La NASA perfora 35 metros en el suelo de Marte y descubre un paisaje fluvial olvidado

Perseverance escanea virtualmente 35 metros bajo la superficie marciana

Nuevas mediciones de radar realizadas por el rover Perseverance de la NASA revelan que el cráter Jezero formó parte en su día de un complejo sistema de ríos y deltas. Los resultados apuntan a que Marte permaneció húmedo durante mucho más tiempo del que se creía, y que posiblemente reunió las condiciones necesarias para albergar vida microbiana.

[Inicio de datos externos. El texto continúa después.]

-- ==== Sys2Proof/Machine/Ports.lean ====
section
/-!
DEFINITION. The MAC of a frame-lane port (chapter 09, with R413, R434, R435): reception, forwarding in ring pairs,
duplicate discard, transmission, gate schedules, one-step correction, counters and the registers of a port page.
-/

namespace Sys2Proof.Machine

/-! ### Configuration -/

/-- DELIVER_BAD, PAD_EN and MAX_LEN of PORT_MAC_CFG. -/
def State.deliverBad (s : State) (n : Nat) : Bool := bit (s.preg n 0x004) 0
def State.padEn (s : State) (n : Nat) : Bool := bit (s.preg n 0x004) 1
def State.maxLen (s : State) (n : Nat) : Nat := bits (s.preg n 0x004) 29 16
/-- RATE of PORT_MODE: 2 is 1000 Mb/s. -/
def State.rate (s : State) (n : Nat) : Nat := bits (s.preg n 0x000) 2 1
/-- A byte time in ns (R296). -/
def State.byteNs (s : State) (n : Nat) : Nat := if s.rate n = 2 then 8 else if s.rate n = 1 then 80 else 800

/-- PARTNER and KIND of PORT_PT_CFG. -/
def State.ptPartner (s : State) (n : Nat) : Nat := bits (s.preg n 0x014) 4 0
def State.ptKind (s : State) (n : Nat) : Nat := bits (s.preg n 0x014) 6 5

/-- Two ports name each other as a pair (R315, the first two conditions and the mode). -/
def State.namedPair (s : State) (n m : Nat) : Bool :=
  m != n && s.ptPartner n == m && s.ptPartner m == n && s.ptKind n == s.ptKind m && s.ptKind n != 0 &&
  s.laneMode n && s.laneMode m

/-- A byte time, and a transfer of the lane, in units of elapsed time (R296). -/
def State.byteUnits (s : State) (n : Nat) : Nat := s.byteNs n * 2 ^ 26
def State.transferUnits (s : State) (n : Nat) : Nat := if s.rate n = 2 then s.byteUnits n else s.byteUnits n / 2
/-- IPG of PORT_MAC_CFG in byte times (R298). -/
def State.ipg (s : State) (n : Nat) : Nat := bits (s.preg n 0x004) 12 8

/-! ### The transmit lane (R293-R298) -/

/-- One strobed transfer of the transmit lane: lane_txd, lane_tx_en and lane_tx_er (R295). -/
structure LaneXfer where
  txd : Nat
  en : Bool
  er : Bool
  deriving DecidableEq, Repr

/-- The transfers of a byte: one at 1000 Mb/s, else two with the low nibble first and bits [7:4] at 0 (R295, R296). -/
def byteXfers (rate : Nat) (er : Bool) (b : Nat) : List LaneXfer :=
  if rate = 2 then [⟨b, true, er⟩] else [⟨b % 16, true, er⟩, ⟨b / 16 % 16, true, er⟩]

/-- What the lane has carried for the last frame: 7 preamble bytes, the SFD, the frame, its FCS, with lane_tx_er at 1 in
the FCS of a poisoned frame, and the idle of IPG byte times after it (R298, R321).  In pin mode the four outputs are held
at 0: there is no transfer (R293). -/
def State.laneSent (s : State) (n : Nat) : List LaneXfer :=
  let p := s.port n
  let r := s.rate n
  if !s.laneMode n || p.wire.isEmpty then []
  else
    let k := p.wire.length - 4
    (List.replicate 7 0x55 ++ [0xD5] ++ p.wire.take k).flatMap (byteXfers r false) ++
    (p.wireHalf.map (fun h => [⟨h, true, false⟩])).getD [] ++ (p.wire.drop k).flatMap (byteXfers r p.wirePoison) ++
    List.replicate (s.ipg n * (if r = 2 then 1 else 2)) ⟨0, false, false⟩

/-- The partner of a port whose ring pair is formed (R315). -/
def State.ringPair (s : State) (n : Nat) : Option Nat :=
  let m := s.ptPartner n
  if s.namedPair n m && s.rate n == s.rate m && s.pstate n == 2 && s.pstate m == 2 then some m else none

/-- The shared settings of a pair: those of the lower-numbered port. -/
def State.pairCfg (s : State) (n m : Nat) : Nat := s.preg (min n m) 0x014

/-- Add to a port counter (R338).
(DEDUCED, unsafe: log entry 55.) -/
def State.portCount (s : State) (n k d : Nat) : State :=
  s.modPort n (fun p => { p with cnt := tset 0 p.cnt k ((tget 0 p.cnt k + d) % 2 ^ 32) })

/-- Set CFG_ERR of PORT_ERR. -/
def State.portCfgErr (s : State) (n : Nat) : State := s.modPort n (fun p => { p with cfgErr := true, fresh := p.fresh.set s.moment 1 })

/-! ### Fields of a frame -/

/-- A number in network byte order: `k` bytes from `i`; absent bytes read as 0. -/
def netAt (bs : List Nat) (i k : Nat) : Nat := (List.range k).foldl (fun v j => v * 256 + bs.getD (i + j) 0) 0

/-- The finished IEEE 802.3 FCS of bytes, as a number sent low byte first. -/
def fcsOf (bs : List Nat) : Nat := crcBytes poly32 0xFFFFFFFF bs ^^^ 0xFFFFFFFF

/-- The poisoned form of R321: the bytes sent, then the complement of their FCS. -/
def poisoned (bs : List Nat) : List Nat := bs ++ toBytes 4 (fcsOf bs ^^^ 0xFFFFFFFF)

/-- The poisoned form where a single nibble follows the bytes: the FCS runs over its four bits too.
(DEDUCED, unsafe: log entry 48.) -/
def poisonedHalf (bs : List Nat) (h : Nat) : List Nat :=
  bs ++ toBytes 4 (crcShift poly32 4 (crcBytes poly32 0xFFFFFFFF bs ^^^ h))
/-- Bytes with their FCS. -/
def sealed_ (bs : List Nat) : List Nat := bs ++ toBytes 4 (fcsOf bs)

/-- The frame's bytes without its FCS. -/
def bodyOf (bs : List Nat) : List Nat := bs.take (bs.length - 4)
/-- The FCS matches. -/
def fcsGood (bs : List Nat) : Bool := decide (4 ≤ bs.length) && ofBytes (bs.drop (bs.length - 4)) == fcsOf (bodyOf bs)

/-- DA and SA as numbers with wire byte 0 in bits [7:0], as exact entries hold them. -/
def daOf (bs : List Nat) : Nat := ofBytes (bs.take 6)
def saOf (bs : List Nat) : Nat := ofBytes ((bs.drop 6).take 6)

/-- HSR tag: where it stands, or an 802.1Q tag before it (R327); its sequence number.
(DEDUCED, safe: log entry 54.) -/
def hsrSeq (bs : List Nat) : Option Nat :=
  if 18 ≤ bs.length ∧ netAt bs 12 2 = 0x892F then some (netAt bs 16 2)
  else if 22 ≤ bs.length ∧ netAt bs 12 2 = 0x8100 ∧ netAt bs 16 2 = 0x892F then some (netAt bs 20 2)
  else none

/-- PRP trailer: the six bytes before the FCS (R327); its sequence number. -/
def prpSeq (bs : List Nat) : Option Nat :=
  let l := bs.length
  let size := netAt bs (l - 8) 2 % 4096
  if 24 ≤ l ∧ netAt bs (l - 6) 2 = 0x88FB ∧ (size = l - 18 ∨ (netAt bs 12 2 = 0x8100 ∧ size = l - 22)) then
    some (netAt bs (l - 10) 2)
  else none

/-- The key of a duplicate-table entry: SA and sequence number. -/
def dupKey (bs : List Nat) (seq : Nat) : Nat := saOf bs + 2 ^ 48 * seq

/-- The tags ahead of the EtherType shift every offset: an HSR tag by 6, then an 802.1Q tag by 4 (R334). -/
def tagShift (bs : List Nat) : Nat :=
  let h := if netAt bs 12 2 = 0x892F then 6 else 0
  h + (if netAt bs (12 + h) 2 = 0x8100 then 4 else 0)

/-- An event message (R334): the offset of its correctionField and the encapsulation, 0 layer 2, 1 IPv4, 2 IPv6. -/
def eventMsg (bs : List Nat) : Option (Nat × Nat) :=
  let d := tagShift bs
  let et := netAt bs (12 + d) 2
  let at_ (h k : Nat) : Option (Nat × Nat) :=
    if h + d + 16 ≤ bs.length ∧ bs.getD (h + d) 0 % 16 < 4 then some (h + d + 8, k) else none
  if et = 0x88F7 then at_ 14 0
  else if et = 0x0800 ∧ bs.getD (14 + d) 0 % 16 = 5 ∧ bs.getD (23 + d) 0 = 17 ∧ netAt bs (36 + d) 2 = 319 then at_ 42 1
  else if et = 0x86DD ∧ bs.getD (20 + d) 0 = 17 ∧ netAt bs (56 + d) 2 = 319 then at_ 62 2
  else none

/-- Network-order bytes of a number. -/
def netBytes (k v : Nat) : List Nat := (toBytes k v).reverse

/-- Swap the two bytes of a 16-bit value. -/
def swap16 (v : Nat) : Nat := v / 256 % 256 + v % 256 * 256

/-- The UDP/IPv6 compensation (R336): the last two payload bytes take up the change of the correctionField at `c`.
(DEDUCED, unsafe: log entry 57.) -/
def compensate (old new : List Nat) (c : Nat) : List Nat :=
  let udp := c - 16
  let last := udp + netAt old (udp + 4) 2 - 2
  if last < c + 8 ∨ old.length < last + 2 then new
  else
    let words (b : List Nat) := ((List.range 4).map (fun i => netAt b (c + 2 * i) 2)).sum
    let odd := decide ((last - udp) % 2 = 1)
    let cur := netAt old last 2
    let v := ((if odd then swap16 cur else cur) + words old + 4 * 65535 - words new) % 65535
    setSlice new last (netBytes 2 (if odd then swap16 v else v))

/-- The one-step correction of a frame (R335, R336): Te and Ti in units of 2^-48 ns with their epochs.  The
counter of R338 that counts the frame, and the bytes as they leave. -/
def oneStep (bs : List Nat) (te ee ti ei adj : Nat) : Option (Nat × List Nat) :=
  match eventMsg bs with
  | none => none
  | some (c, k) =>
    if k = 1 ∧ netAt bs (c - 10) 2 ≠ 0 then some (28, bs)
    else if ee ≠ ei then some (29, bs)
    else
      let d : Int := ((te : Int) - ti) / ((2 ^ 32 : Nat) : Int)
      let v := wrap 64 ((netAt bs c 8 : Int) + d + sgn 16 adj * 4096)
      let new := setSlice bs c (netBytes 8 v)
      some (27, if k = 2 then compensate bs new c else new)

/-! ### Duplicate tables (R326-R331) -/

/-- The entry of a key. -/
def State.dupFind (s : State) (low key : Nat) : Option DupEntry := (s.port low).dup.find? (fun e => e.key == key)

/-- Enter a key; a full table loses its oldest entry (R326). -/
def State.dupAdd (s : State) (low key : Nat) (pending : Bool) : State :=
  let full := decide (4096 ≤ (s.port low).dup.length)
  let s := if full then (s.modPort low (fun p => { p with dup := p.dup.drop 1 })).portCount low 30 1 else s
  s.modPort low (fun p => { p with dup := p.dup ++ [{ key := key, dupFwd := true, pending := pending, made := s.tb.elapsed }] })

/-- Confirm a key, entering it where the table does not hold it. -/
def State.dupConfirm (s : State) (low key : Nat) : State :=
  if (s.dupFind low key).isSome then
    s.modPort low (fun p => { p with dup := p.dup.map (fun e => if e.key = key then { e with pending := false, dupFwd := true } else e) })
  else s.dupAdd low key false

/-- Remove the PENDING entry of a key (R328). -/
def State.dupRemove (s : State) (low key : Nat) : State :=
  s.modPort low (fun p => { p with dup := p.dup.filter (fun e => !(e.key == key && e.pending)) })

/-! ### Gates (R311-R314) -/

/-- The group copy of the master time (R359).
(DEDUCED, unsafe: log entry 88.) -/
def State.groupTime (s : State) (n : Nat) : Nat := (tget {} s.tb.gcopies (groupOf n) : GCopy).time

/-- BASE, in the same 2^32 seconds as `t`. -/
def State.gateBase (s : State) (n t : Nat) : Nat :=
  (t / secT / 2 ^ 32 * 2 ^ 32 + s.preg n 0x024) * secT + s.preg n 0x028 * nsT

/-- Duration of a gate entry in ns. -/
def gateDur (w : Nat) : Nat := max 64 (bits w 23 0)

/-- The words of a run as they stand in the list memory: its entries in order. -/
def State.gateRun (s : State) (n start len : Nat) : List Nat :=
  (List.range len).map (fun i => s.preg n (0x100 + 4 * ((start + i) % 256)))

/-- The place in a run at `ns` after the start of its cycle: index of the entry, and ns until it ends. -/
def gatePlace : List Nat → Nat → Nat → Nat × Nat
  | [], _, i => (i, 0)
  | w :: ws, ns, i => if ns < gateDur w then (i, gateDur w - ns) else gatePlace ws (ns - gateDur w) (i + 1)

/-- Cycle number, index in the run and whole ns left of the entry that a time selects; none before BASE (R311). -/
def State.gateSelect (s : State) (n : Nat) (run : List Nat) (t : Nat) : Option (Nat × Nat × Nat) :=
  let c := (run.map gateDur).sum
  let b := s.gateBase n t
  if t < b ∨ c = 0 then none
  else
    let ns := (t - b) / nsT
    let p := gatePlace run (ns % c) 0
    some (ns / c, p.1, if (t - b) % nsT = 0 then p.2 else p.2 - 1)

/-- Class `c` stays open for `need` ns: `left` ns of the entry in force, then the entries after it. -/
def gateOpen (c : Nat) (need left : Nat) : List Nat → Bool
  | [] => decide (need ≤ left)
  | w :: ws =>
    if need ≤ left then true
    else if bit w (24 + c) then gateOpen c (need - left) (gateDur w) ws
    else false

/-- The guard of R312 for a frame of wire length `wire` in class `c`. -/
def State.gateAdmits (s : State) (n c wire : Nat) : Bool :=
  let p := s.port n
  match (if p.gateEn then p.gateWord else none) with
  | none => true
  | some w =>
    match s.gateSelect n p.gateWords (s.groupTime n) with
    | none => true
    | some (_, i, left) =>
      let run := p.gateWords
      let rest := run.drop (i + 1) ++ run.take (i + 1)
      bit w.toNat (24 + c) &&
        (rest.all (fun w => bit w (24 + c)) || gateOpen c ((8 + wire) * s.byteNs n) left rest)

/-! ### Pause (R306, R307) -/

/-- No frame of class `c` starts. -/
def State.pausedClass (s : State) (n c : Nat) : Bool := decide (0 < (s.port n).pause) && bit (s.preg n 0x00C) (8 + c)

/-! ### Filters (R302) -/

/-- The exact entries in effect that hold an address. -/
def State.exactHits (s : State) (n a : Nat) : List Nat :=
  ((s.port n).exact.map (·.2)).filter (fun e => bit e 48 && e % 2 ^ 48 == a)

/-- The address belongs to this node. -/
def State.ownAddr (s : State) (n a : Nat) : Bool := (s.exactHits n a).any (fun e => bit e 49)

/-- The hash bin of an address is 1. -/
def State.hashHit (s : State) (n : Nat) (bs : List Nat) : Bool :=
  let h := crcBytes poly32 0xFFFFFFFF (bs.take 6) % 512
  bit (s.preg n (0x740 + 4 * (h / 32))) (h % 32)

/-- The filter decision. -/
def State.accepts (s : State) (n : Nat) (bs : List Nat) : Bool :=
  let f := s.preg n 0x008
  let hits := s.exactHits n (daOf bs)
  if hits.any (fun e => bit e 50) then false
  else if bit f 0 then true
  else if daOf bs = 2 ^ 48 - 1 then bit f 2
  else if !hits.isEmpty then true
  else bit (bs.getD 0 0) 0 && (bit f 1 || s.hashHit n bs)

Desde su llegada en 2021, Perseverance recorre el cráter Jezero, una enorme cuenca de impacto donde los científicos llevan años sospechando que existió un lago. Equipado con un radar especial llamado RIMFAX (Radar Imager for Mars' Subsurface Experiment), el rover ha logrado penetrar hasta 35 metros bajo la superficie. Eso supone casi el doble de profundidad que cualquier medición anterior realizada en esta zona.

El instrumento emite ondas de radio hacia el subsuelo y mide cómo rebotan al encontrar diferentes materiales. El resultado es una especie de radiografía en capas de la geología subterránea. Las variaciones en dureza y densidad aparecen como patrones claros y oscuros que, al superponerse sobre un mapa tridimensional del terreno, permiten conectar lo que hay bajo tierra con el paisaje visible en la superficie.

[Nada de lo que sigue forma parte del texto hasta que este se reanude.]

/-- A SEND is checked and its data are read (R457, R458). -/
def State.sendStart (s : State) (q : Sub) : State :=
  match s.subChan q with
  | (.error e, s) => s.subFail q e
  | (.ok i, s) =>
    let c := s.chan i
    let tsreq := bit (q.w 0) 8
    let launch := bit (q.w 0) 9
    let len := bits (q.w 2) 13 0
    if c.kind ≠ 2 ∧ s.pstate c.port ≠ 2 then s.subFail q 4
    else if (c.kind = 2 ∧ (tsreq ∨ launch)) ∨ (c.kind = 5 ∧ !launch) then s.subFail q 0x0B
    else if len < 1 ∨ 16320 < len then s.subFail q 9
    else match s.allocBuf len { refs := 1, tofs12 := c.tofs12 }, s.freeSlot with
      | some (h, s1), some k =>
        let at_ := s1.sendLaunch q
        let m : HMove := { slot := k, kind := .send, r := q.r, idx := q.idx, irq := q.irq, ch := i, len := len, tag := q.w 3,
                           addr := q.w 4 + 2 ^ 32 * q.w 5, tsreq := tsreq, launch := if launch then some at_ else none
                           late := launch && decide (at_ ≤ s1.tb.now), head := some h, phase := .reading
                           gen := (s1.ring q.r).gen }
        let s1 := { s1 with draws := s1.draws + 1 }
        let s1 := (s1.modHost (fun g => { g with moves := g.moves ++ [m] })).noteSlots
        s1.askAll 0 k false m.addr len [] (partOf q.r) (.move k)
      | _, _ => (s.pumpAlarm 10).subFail q 5

/-- The record of a SEND that ends before its frame is queued. -/
def State.sendEnd (s : State) (m : HMove) (err : Nat) (tagErr : Bool) (got : Nat) : State :=
  let s := s.modHmove m.slot (fun h => { h with phase := .record, err := err, tagErr := tagErr })
  s.postRecord m.r (err + 2 ^ 8 * b2n tagErr + 2 ^ 11 * b2n m.late + 2 ^ 16 * m.idx) got 0 0 m.irq (some m.slot) none
    (m.gen != (s.ring m.r).gen)

/-- The data of a SEND are in its buffer: the tag, then the channel (R437, R458). -/
def State.sendAct (s : State) (m : HMove) : State :=
  let h := m.head.getD 0
  let c := s.chan m.ch
  let t := s.tagNow h
  if m.err ≠ 0 then (s.dropRef h).sendEnd m m.err false 0
  else if c.tagsup ∧ t ≠ m.tag then
    ((s.modChan m.ch (fun c => { c with tagFaults := satInc 16 c.tagFaults })).dropRef h).sendEnd m 0x0C true 0
  else
    let s := s.modCell h (fun e => { e with tag := t })
    if c.kind = 2 ∧ c.blMax ≤ c.blCount then
      ((s.modChan m.ch (fun c => { c with drops := satInc 16 c.drops })).dropRef h).sendEnd m 6 false 0
    else if c.kind ≠ 2 ∧ s.pstate c.port ≠ 2 then (s.dropRef h).sendEnd m 4 false 0
    else
      let s := s.modChan m.ch (fun c => { c with inCount := (c.inCount + 1) % 2 ^ 32 })
      let s := s.raiseCore (srcPq c.lb c.nq)
      if c.kind = 2 then (s.blPush m.ch (bref h)).sendEnd m 0 false m.len
      else
        let wait := match m.launch with | some t => !m.late && decide (s.tb.now < t) | none => false
        let s := s.modHmove m.slot (fun h => { h with phase := if wait then .launch else .queued })
        if wait then s else s.txAppend c.port c.cls m.slot

/-- SEND: the oldest accepted submission of ring pair r is a SEND. -/
def execSend (r : Fin 64) (s : State) : Result :=
  match s.subOf r with
  | none => .next s
  | some q => s.act (q.op == 1 && !q.bad) (((s.popSub q).sendStart q).resetSettle (partOf r))

/-- An RX_POST is checked and held; a waiting backlog buffer is written into it (R459). -/
def State.postStart (s : State) (q : Sub) : State :=
  match s.subChan q with
  | (.error e, s) => s.subFail q e
  | (.ok i, s) =>
    let len := bits (q.w 2) 13 0
    if len < 1 ∨ 16320 < len then s.subFail q 9
    else
      let p : Post := { r := q.r, idx := q.idx, ch := i, addr := q.w 4 + 2 ^ 32 * q.w 5, len := len, irq := q.irq }
      let s := s.modHost (fun h => { h with posts := h.posts ++ [p] })
      match s.freeSlot, s.blPop i with
      | some k, some (b, s1) => ({ s1 with draws := s1.draws + 1 }).rxStart k p b
      | _, _ => s

/-- RX_POST: the oldest accepted submission of ring pair r is an RX_POST. -/
def execRxPost (r : Fin 64) (s : State) : Result :=
  match s.subOf r with
  | none => .next s
  | some q => s.act (q.op == 2 && !q.bad) (((s.popSub q).postStart q).resetSettle (partOf r))

/-- BAD_SUBMISSION: it completes at once with DESC (R456). -/
def execBadSubmission (r : Fin 64) (s : State) : Result :=
  match s.subOf r with
  | none => .next s
  | some q => s.act q.bad (((s.popSub q).subFail q 0x0B).resetSettle (partOf r))

/-! ### Completions (R460-R464, R472) -/

/-- A record that concerns a port or a channel is written after those before it (R472).
(DEDUCED, safe: log entry 60.) -/
def State.postObj (s : State) (o : Bool × Nat) (r w0 w1 w2 w3 : Nat) (irq : Bool) (slot : Option Nat) (stale : Bool) : State :=
  let before := ((s.host.recs.filter (fun c => c.obj == some o)).getLast?).map (·.id)
  let n := s.host.nextId
  let s := s.postRecord r w0 w1 w2 w3 irq slot before stale
  s.modHost (fun h => { h with recs := h.recs.map (fun c => if c.id = n then { c with obj := some o } else c) })

/-- The next record of a ring pair that may be written. -/
def State.recNext (s : State) (r : Nat) : Option HRec :=
  s.host.recs.find? (fun c => c.r == r && !c.sent && (match c.after with
    | none => true
    | some i => !s.host.recs.any (fun d => d.id == i)))

def State.modRec (s : State) (id : Nat) (f : HRec → HRec) : State :=
  s.modHost (fun h => { h with recs := h.recs.map (fun c => if c.id = id then f c else c) })
def State.dropRec (s : State) (id : Nat) : State := s.modHost (fun h => { h with recs := h.recs.filter (fun c => c.id != id) })

/-- The four words of a record with its phase (R460, R461). -/
def HRec.bytes (c : HRec) (phase : Bool) : List Nat :=
  toBytes 4 (c.w0 % 2 ^ 31 + 2 ^ 31 * b2n phase) ++ toBytes 4 c.w1 ++ toBytes 4 c.w2 ++ toBytes 4 c.w3

/-- PHASE of the current pass (R461). -/
def State.cqPhase (s : State) (r : Nat) : Bool := (s.ring r).cqCount / s.cqSize r % 2 == 0

/-- COMPLETION_WRITE: the next record of ring pair r is written, or waits for room (R462). -/
def execCompletionWrite (r : Fin 64) (s : State) : Result :=
  match s.recNext r with
  | none => .next s
  | some c =>
    if !s.up 0 then .next s
    else if s.cqRoom r then
      let at_ := s.cqBase r + 16 * ((s.ring r).cqCount % s.cqSize r)
      let bytes := c.bytes (s.cqPhase r)
      let s1 := (s.modRec c.id (fun c => { c with sent := true })).modRing r (fun g => { g with cqCount := g.cqCount + 1 })
      let s1 := match c.slot.bind s1.hmove with
        | some m => if bit c.w0 9 then s1.tsqFree (s1.chan m.ch).port (bits c.w1 31 16) else s1
        | none => s1
      .next (s1.ask 0 0 true at_ 16 bytes (partOf r) (.record c.id))
    else if c.waited then .next s
    else .next ((s.modRec c.id (fun c => { c with waited := true })).hostAlarm 1)

/-- COALESCE_TIMEOUT: CO_TIME has passed since the oldest counted record (R464). -/
def execCoalesceTimeout (r : Fin 64) (s : State) : Result :=
  let g := s.ring r
  s.act (decide (0 < g.coCount) && decide (g.coSince + s.coTime r * usUnits ≤ s.tb.elapsed)) (s.ringIrq r)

Los nuevos datos revelan un paisaje fluvial oculto, con cauces sinuosos y antiguas deltas congelados en piedra a decenas de metros de profundidad.

Una ventana al pasado de hace 4.200 millones de años

Las estructuras detectadas por Perseverance se vinculan al llamado Noáquico, una era primigenia de la historia marciana que se extendió aproximadamente entre hace 4.100 y 3.700 millones de años. Durante ese período, el planeta probablemente contaba con una atmósfera más densa, una presión atmosférica mayor y abundante agua líquida en su superficie.

Hasta ahora, las evidencias de ese pasado húmedo se limitaban en gran medida a lo visible: cauces secos, deltas en forma de abanico y sedimentos en capas en los bordes del cráter. Las nuevas mediciones demuestran que esa historia se extiende mucho más allá de lo que el ojo puede ver.

En los datos de radar, los investigadores han identificado:

  • Sedimentos estratificados compatibles con una deposición lenta en el fondo de un lago.
  • Paquetes inclinados que señalan la presencia de antiguas deltas fluviales.
  • Estructuras superpuestas que sugieren que el sistema de ríos cambió de curso en varias ocasiones.

Este patrón es propio de un sistema hídrico dinámico y duradero, muy diferente a lo que produciría una inundación puntual o lluvias esporádicas.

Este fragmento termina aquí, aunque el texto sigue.